While Blanchard was away for the next three weeks, his post was taken by his deputy Lieutenant Colonel Payne Jennings. Jennings had been alerted on Sunday 6 July that he would be filling in for Blanchard. This was rather short notice, but not suspiciously so. What it does show, however, is that Blanchard decided to take his leave only two or three days before he went. Again this is somewhat unusual, but not bizarre.
Given the timings of the various events relating to the Roswell Incident, however, the timing of Blanchard’s leave takes on new importance. According to the official version put out by the USAAF, the first the military had known of anything unusual was when Sheriff Wilcox phoned Major Marcel on 7 July when Mac Brazel arrived in Roswell with his box of debris. Marcel had then gone out to collect up the debris, returning to Roswell air base late that evening. He had then shown the debris to Blanchard on the morning of 8 July, whereupon Blanchard authorised the press release and went on leave.

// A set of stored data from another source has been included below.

-- ==== Sys2Proof/Tests/Slice0.lean ====
section
/-! SUPPORT. Tests. Expected values come from spec/ alone: the vectors of spec/95_test_vectors.md (their ids are
named), the words from the encodings of spec/30_encoding.md R71, R73 and R74 written out bit by bit. The witnesses at
the end meet the hypotheses of the statements in Certificates/Slice0/Obligations.lean, clause by clause. -/

namespace Sys2Proof.Tests

open Sys2Proof Sys2Proof.Machine

/-! ## Helpers: small states -/

/-- The state after one step from `s` with the word `w` placed where the step fetches. -/
def run (s : State) (w : Nat) : State :=
  match step (s.withFetchWord 16 w) with
  | .next t => t
  | .fault _ => s
  | .refused _ => s

/-- Reset, but for the listed registers. -/
def regs (l : List (Reg × Byte)) : State := l.foldl (fun s p => s.setReg p.1 p.2) State.reset

/-- `s` with bytes of memory written from `a` up. -/
def poke (a : Nat) (bs : List Byte) (s : State) : State := { s with mem := storeBytes s.mem a bs }

/-- A framebuffer with exactly the listed cells lit (row, column), each listed once. -/
def litCells (l : List Pixel) : Screen := l.foldl Screen.flip Screen.clear

/-- The keys listed are down. -/
def keysDown (l : List (Fin 16)) : Keys := l.foldl (fun k j => k.set j.val true) (Vector.replicate 16 false)

/-- `s` under other parameters. -/
def under (c : Config) (s : State) : State := { s with cfg := c }

/-- `s` with `I`. -/
def withI (a : Word16) (s : State) : State := s.setI a

/-- `s` with the two timers. -/
def timers (d t : Byte) (s : State) : State := { s with dt := d, st := t }

/-! ## WellFormed: one ill-formed term for each check -/

/-- R7 `P_ENC_LDF10`: 0x29 is already `LD F, Vx`. -/
theorem test_wf_refuses_used_selector : Config.wf { encLdF10 := some 0x29 } = false := by decide

/-- R7 `P_PRELOAD`: the platform image ends at 0x1FF. -/
theorem test_wf_refuses_long_preload : Config.wf { preload := List.replicate 0x201 1 } = false := by
  simp only [Config.wf, Config.selectorOk, Config.preloadOk, List.length_replicate]; decide

/-- R63: an image of 3585 bytes does not fit. -/
theorem test_wf_refuses_long_image : imageOk (List.replicate 3585 0) = false := by
  simp only [imageOk, List.length_replicate]; decide

theorem test_wf_accepts_defaults : Config.wf Config.default = true ∧ Config.wf { encLdF10 := some 0x30 } = true := by
  decide

/-! ## Decoding: each row's word written out from its pattern in R74 (class, X, Y, N or selector) -/

theorem test_decode_cls : decode none 0b0000000011100000 = .instr .cls := by decide
theorem test_decode_ret : decode none 0b0000000011101110 = .instr .ret := by decide
theorem test_decode_jp : decode none 0b0001001000110100 = .instr (.jp 0x234) := by decide
theorem test_decode_call : decode none 0b0010001000110100 = .instr (.call 0x234) := by decide
theorem test_decode_seByte : decode none 0b0011000100100011 = .instr (.seByte 0x1 0x23) := by decide
theorem test_decode_sneByte : decode none 0b0100000100100011 = .instr (.sneByte 0x1 0x23) := by decide
theorem test_decode_seReg : decode none 0b0101000100100000 = .instr (.seReg 0x1 0x2) := by decide
theorem test_decode_ldByte : decode none 0b0110101000101100 = .instr (.ldByte 0xA 0x2C) := by decide
theorem test_decode_addByte : decode none 0b0111001100000101 = .instr (.addByte 0x3 0x05) := by decide
theorem test_decode_ldReg : decode none 0b1000000100100000 = .instr (.ldReg 0x1 0x2) := by decide
theorem test_decode_orReg : decode none 0b1000000100100001 = .instr (.orReg 0x1 0x2) := by decide
theorem test_decode_andReg : decode none 0b1000000100100010 = .instr (.andReg 0x1 0x2) := by decide
theorem test_decode_xorReg : decode none 0b1000000100100011 = .instr (.xorReg 0x1 0x2) := by decide
theorem test_decode_addReg : decode none 0b1000000100100100 = .instr (.addReg 0x1 0x2) := by decide
theorem test_decode_subReg : decode none 0b1000000100100101 = .instr (.subReg 0x1 0x2) := by decide
theorem test_decode_shr : decode none 0b1000000100100110 = .instr (.shr 0x1 0x2) := by decide
theorem test_decode_subnReg : decode none 0b1000000100100111 = .instr (.subnReg 0x1 0x2) := by decide
theorem test_decode_shl : decode none 0b1000000100101110 = .instr (.shl 0x1 0x2) := by decide
theorem test_decode_ldI : decode none 0b1010001011110000 = .instr (.ldI 0x2F0) := by decide
theorem test_decode_jpV0 : decode none 0b1011001100000000 = .instr (.jpV0 0x300) := by decide
theorem test_decode_rnd : decode none 0b1100000100001111 = .instr (.rnd 0x1 0x0F) := by decide
theorem test_decode_drw : decode none 0b1101000000010010 = .instr (.drw 0x0 0x1 0x2) := by decide
theorem test_decode_skp : decode none 0b1110001010011110 = .instr (.skp 0x2) := by decide
theorem test_decode_sknp : decode none 0b1110001010100001 = .instr (.sknp 0x2) := by decide
theorem test_decode_ldVxDt : decode none 0b1111001100000111 = .instr (.ldVxDt 0x3) := by decide
theorem test_decode_ldVxK : decode none 0b1111010100001010 = .instr (.ldVxK 0x5) := by decide
theorem test_decode_ldDtVx : decode none 0b1111000100010101 = .instr (.ldDtVx 0x1) := by decide
theorem test_decode_ldStVx : decode none 0b1111001000011000 = .instr (.ldStVx 0x2) := by decide
theorem test_decode_addI : decode none 0b1111000100011110 = .instr (.addI 0x1) := by decide
theorem test_decode_ldF : decode none 0b1111001100101001 = .instr (.ldF 0x3) := by decide
theorem test_decode_ldB : decode none 0b1111001000110011 = .instr (.ldB 0x2) := by decide
theorem test_decode_storeRegs : decode none 0b1111001001010101 = .instr (.storeRegs 0x2) := by decide
theorem test_decode_loadRegs : decode none 0b1111000101100101 = .instr (.loadRegs 0x1) := by decide

/-- Section 2.8: unrecognized words beside recognized ones. -/
theorem test_decode_unrecognized :
    decode none 0x00E1 = .unrecognized 0x00E1 ∧ decode none 0x500F = .unrecognized 0x500F ∧
    decode none 0x800D = .unrecognized 0x800D ∧ decode none 0x800F = .unrecognized 0x800F ∧
    decode none 0xE09F = .unrecognized 0xE09F ∧ decode none 0xE1A0 = .unrecognized 0xE1A0 ∧
    decode none 0xF030 = .unrecognized 0xF030 ∧ decode none 0xF085 = .unrecognized 0xF085 := by decide

/-- R143: the selector decodes only where it is given. -/
theorem test_decode_ldF10 :
    decode (some 0x30) 0b1111011100110000 = .ldF10 0x7 ∧ decode (some 0x31) 0xF730 = .unrecognized 0xF730 := by decide

/-! ## One step: control flow (section 2.1) -/

/-- CF2: the second nibble is ignored, the top entry is `STK[1]`. -/
theorem test_ret :
    let s := run { State.reset with pc := 0x300, sp := 2, stk := (State.reset.stk.set 0 0x202).set 1 0x400 } 0x0AEE
    s.pc = 0x400 ∧ s.sp = 1 ∧ s.stk[1] = 0x400 := by decide
/-- CF3. -/
theorem test_ret_underflow :
    let s := run State.reset 0x00EE
    s.pc = 0x200 ∧ s.status.halt = true ∧ s.status.cause = 3 ∧ s.status.faultPc = 0x200 ∧
      s.status.faultOp = 0x00EE ∧ s.status.faultInfo = 0 := by decide
/-- CF4. -/
theorem test_jp : (run State.reset 0x1234).pc = 0x234 := by decide
/-- CF9: the pushed value is the 16-bit advanced pc. -/
theorem test_call :
    let s := run { State.reset with pc := 0xFFE } 0x2300
    s.pc = 0x300 ∧ s.sp = 1 ∧ s.stk[0] = 0x1000 := by decide
/-- CF11. -/
theorem test_call_overflow :
    let s := run { State.reset with sp := 16 } 0x2234
    s.pc = 0x200 ∧ s.sp = 16 ∧ s.status.cause = 2 ∧ s.status.faultOp = 0x2234 ∧ s.status.faultInfo = 0x10 := by decide
/-- CF12, CF13. -/
theorem test_seByte :
    (run (regs [(1, 0x23)]) 0x3123).pc = 0x204 ∧ (run (regs [(1, 0x22)]) 0x3123).pc = 0x202 := by decide
/-- CF15, CF16. -/
theorem test_sneByte :
    (run (regs [(1, 0x23)]) 0x4123).pc = 0x202 ∧ (run (regs []) 0x4123).pc = 0x204 := by decide
/-- CF17, CF18. -/
theorem test_seReg :
    (run (regs [(1, 7), (2, 7)]) 0x5120).pc = 0x204 ∧ (run (regs [(1, 7), (2, 8)]) 0x5120).pc = 0x202 := by decide
/-- CF22, CF23. -/
theorem test_jpV0 :
    (run (regs [(0, 0xFF)]) 0xBFFF).pc = 0x10FE ∧ (run (regs [(0, 2), (1, 0x77)]) 0xB1FE).pc = 0x200 := by decide

/-! ## One step: arithmetic and logic (section 2.2) -/

/-- AL2. -/
theorem test_ldByte : let s := run State.reset 0x6FFF; s.pc = 0x202 ∧ s.reg 15 = 0xFF := by decide
/-- AL3: wraps, `VF` not written. -/
theorem test_addByte : let s := run (regs [(3, 0xFE)]) 0x7305; s.reg 3 = 0x03 ∧ s.reg 15 = 0 := by decide
/-- AL6. -/
theorem test_ldReg : (run (regs [(1, 0x11), (2, 0x5A)]) 0x8120).reg 1 = 0x5A := by decide
/-- AL8. -/
theorem test_orReg :
    let s := run (regs [(1, 0xF0), (2, 0x0F), (15, 0x55)]) 0x8121; s.reg 1 = 0xFF ∧ s.reg 15 = 0x55 := by decide
/-- AL9. -/
theorem test_andReg :
    let s := run (regs [(1, 0xF0), (2, 0x3C), (15, 0x55)]) 0x8122; s.reg 1 = 0x30 ∧ s.reg 15 = 0x55 := by decide
/-- AL10. -/
theorem test_xorReg :
    let s := run (regs [(1, 0xF0), (2, 0x3C), (15, 0x55)]) 0x8123; s.reg 1 = 0xCC ∧ s.reg 15 = 0x55 := by decide
/-- AL15, AL17: no carry at exactly 255; the old `VF` is the addend. -/
theorem test_addReg :
    (let s := run (regs [(1, 0x80), (2, 0x7F), (15, 1)]) 0x8124; s.reg 1 = 0xFF ∧ s.reg 15 = 0) ∧
    (let s := run (regs [(1, 0x10), (15, 1)]) 0x81F4; s.reg 1 = 0x11 ∧ s.reg 15 = 0) := by decide
/-- AL18, AL19: `X = 15` under both orders. -/
theorem test_addReg_vf :
    (run (regs [(15, 0xF0), (1, 0x20)]) 0x8F14).reg 15 = 0x01 ∧
    (run (under { vfOrder := .flagFirst } (regs [(15, 0xF0), (1, 0x20)])) 0x8F14).reg 15 = 0x10 := by decide
/-- AL22, AL24. -/
theorem test_subReg :
    (let s := run (regs [(1, 0x10), (2, 0x20)]) 0x8125; s.reg 1 = 0xF0 ∧ s.reg 15 = 0) ∧
    (let s := run (regs [(1, 5), (2, 5)]) 0x8125; s.reg 1 = 0 ∧ s.reg 15 = 1) := by decide
/-- AL27, AL28. -/
theorem test_subReg_vf :
    (run (regs [(15, 5), (1, 3)]) 0x8F15).reg 15 = 1 ∧
    (run (under { vfOrder := .flagFirst } (regs [(15, 5), (1, 3)])) 0x8F15).reg 15 = 2 := by decide
/-- AL32, AL33: the shifted register is a parameter. -/
theorem test_shr :
    (let s := run (regs [(1, 5), (2, 8)]) 0x8126; s.reg 1 = 2 ∧ s.reg 15 = 1) ∧
    (let s := run (under { shiftSrc := .vy } (regs [(1, 5), (2, 8)])) 0x8126; s.reg 1 = 4 ∧ s.reg 15 = 0) := by decide
/-- AL34, AL35. -/
theorem test_shr_vf :
    (run (regs [(15, 3)]) 0x8F06).reg 15 = 1 ∧
    (run (under { vfOrder := .flagFirst } (regs [(15, 2)])) 0x8F06).reg 15 = 1 := by decide
/-- AL36, AL37. -/
theorem test_subnReg :
    (let s := run (regs [(1, 0x10), (2, 0x20)]) 0x8127; s.reg 1 = 0x10 ∧ s.reg 15 = 1) ∧
    (let s := run (regs [(1, 0x20), (2, 0x10)]) 0x8127; s.reg 1 = 0xF0 ∧ s.reg 15 = 0) := by decide
/-- AL40, AL42. -/
theorem test_shl :
    (let s := run (regs [(1, 0x7F), (15, 1)]) 0x810E; s.reg 1 = 0xFE ∧ s.reg 15 = 0) ∧
    (let s := run (under { shiftSrc := .vy } (regs [(1, 1), (2, 0xC0)])) 0x812E; s.reg 1 = 0x80 ∧ s.reg 15 = 1) := by
  decide
/-- AL43, AL44. -/
theorem test_shl_vf :
    (run (regs [(15, 0x80)]) 0x8FFE).reg 15 = 1 ∧
    (run (under { vfOrder := .flagFirst } (regs [(15, 0x80)])) 0x8FFE).reg 15 = 0 := by decide
/-- AL46, with the random byte 0xA7 substituted by a harness (R7 `rnd`). -/
theorem test_rnd : (run (under { rnd := .harness [0xA7] } (regs [(1, 0x99)])) 0xC10F).reg 1 = 0x07 := by decide
/-- AL45: selector 8 is unrecognized. -/
theorem test_unrecognized :
    let s := run (timers 2 2 (regs [(1, 1), (2, 2)])) 0x8128
    s.pc = 0x202 ∧ s.reg 1 = 1 ∧ s.dt = 1 ∧ s.st = 1 ∧ s.status.derr = true ∧ s.status.derrPc = 0x200 ∧
      s.status.derrOp = 0x8128 := by decide

/-! ## One step: index register and memory (section 2.3) -/

/-- IM2. -/
theorem test_ldI : (run (withI 0x1234 State.reset) 0xAFFF).i = 0x0FFF := by decide
/-- IM3, IM4. -/
theorem test_addI :
    (let s := run (withI 0x0FFE (regs [(1, 5)])) 0xF11E; s.i = 0x1003 ∧ s.reg 15 = 0) ∧
    (run (withI 0xFFFF (regs [(1, 2)])) 0xF11E).i = 0x0001 := by decide
/-- IM7, IM8: not masked to a digit. -/
theorem test_ldF :
    (run (regs [(3, 0x10)]) 0xF329).i = 0x0050 ∧ (run (regs [(3, 0xFF)]) 0xF329).i = 0x04FB := by decide
/-- R143 with the selector 0x30: 255 times 10. -/
theorem test_ldF10 : (run (under { encLdF10 := some 0x30 } (regs [(3, 0xFF)])) 0xF330).i = 0x09F6 := by decide
/-- IM10. -/
theorem test_ldB :
    let s := run (withI 0x300 (regs [(2, 0x9C)])) 0xF233
    s.memBytes 0x300 3 = [1, 5, 6] ∧ s.i = 0x300 := by decide
/-- IM16, IM18. -/
theorem test_ldB_bounds :
    (let s := run (withI 0xFFE (regs [(0, 0x7B)])) 0xF033
     s.pc = 0x200 ∧ s.memBytes 0xFFE 2 = [0, 0] ∧ s.status.cause = 4 ∧ s.status.faultInfo = 0x1000) ∧
    (let s := run (withI 0xFFE (under { oob := .wrap } (regs [(0, 0x7B)]))) 0xF033
     s.memBytes 0xFFE 3 = [1, 2, 3] ∧ s.mem.read 0 = 3) := by decide
/-- IM19. -/
theorem test_storeRegs :
    let s := run (withI 0x400 (regs [(0, 0x11), (1, 0x22), (2, 0x33), (3, 0x44)])) 0xF255
    s.memBytes 0x400 4 = [0x11, 0x22, 0x33, 0] ∧ s.i = 0x400 := by decide
/-- IM22 with IM17's recorded value: nothing stored. -/
theorem test_storeRegs_bounds :
    let s := run (withI 0x0FF1 (regs [(0, 0x10)])) 0xFF55
    s.mem.read 0xFF1 = 0 ∧ s.status.cause = 4 ∧ s.status.faultOp = 0xFF55 ∧ s.status.faultInfo = 0x1000 := by decide
/-- IM24. -/
theorem test_loadRegs :
    let s := run (withI 0x300 (poke 0x300 [0xAB, 0xCD, 0xEF] (regs [(2, 0x55)]))) 0xF165
    s.reg 0 = 0xAB ∧ s.reg 1 = 0xCD ∧ s.reg 2 = 0x55 ∧ s.i = 0x300 := by decide
/-- IM27, IM28. -/
theorem test_loadRegs_bounds :
    (let s := run (withI 0xFFF (poke 0xFFF [0x5A] State.reset)) 0xF165
     s.reg 0 = 0 ∧ s.status.cause = 4 ∧ s.status.faultInfo = 0x1000) ∧
    (let s := run (withI 0xFFF (under { oob := .wrap } (poke 0 [0xA5] (poke 0xFFF [0x5A] State.reset)))) 0xF165
     s.reg 0 = 0x5A ∧ s.reg 1 = 0xA5) := by decide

Since it is very unlikely that Blanchard would have gone for a holiday when his base had captured a flying saucer, the official version seems unlikely to be true. Sceptics argue that Blanchard did not go on leave until after Ramey had unmasked the debris as being from a weather balloon. They point to a press report dated 9 July saying that Blanchard had gone on leave, but all this proves is that he had left by noon on 9 July, not that he was on the base until then. In any case, several of the military witnesses, including Haut, say that they remember Blanchard leaving before Ramey’s statement came through.
However, if the official version is rejected then the timing of Blanchard’s leave takes on a new significance. Several researchers believe that the flying saucer crashed on the night of 4 July and that military men moved in to cordon off the area on the morning of 5 July. If this is true, it means that the USAAF was aware of the crashed saucer the day before Blanchard decided to go on leave.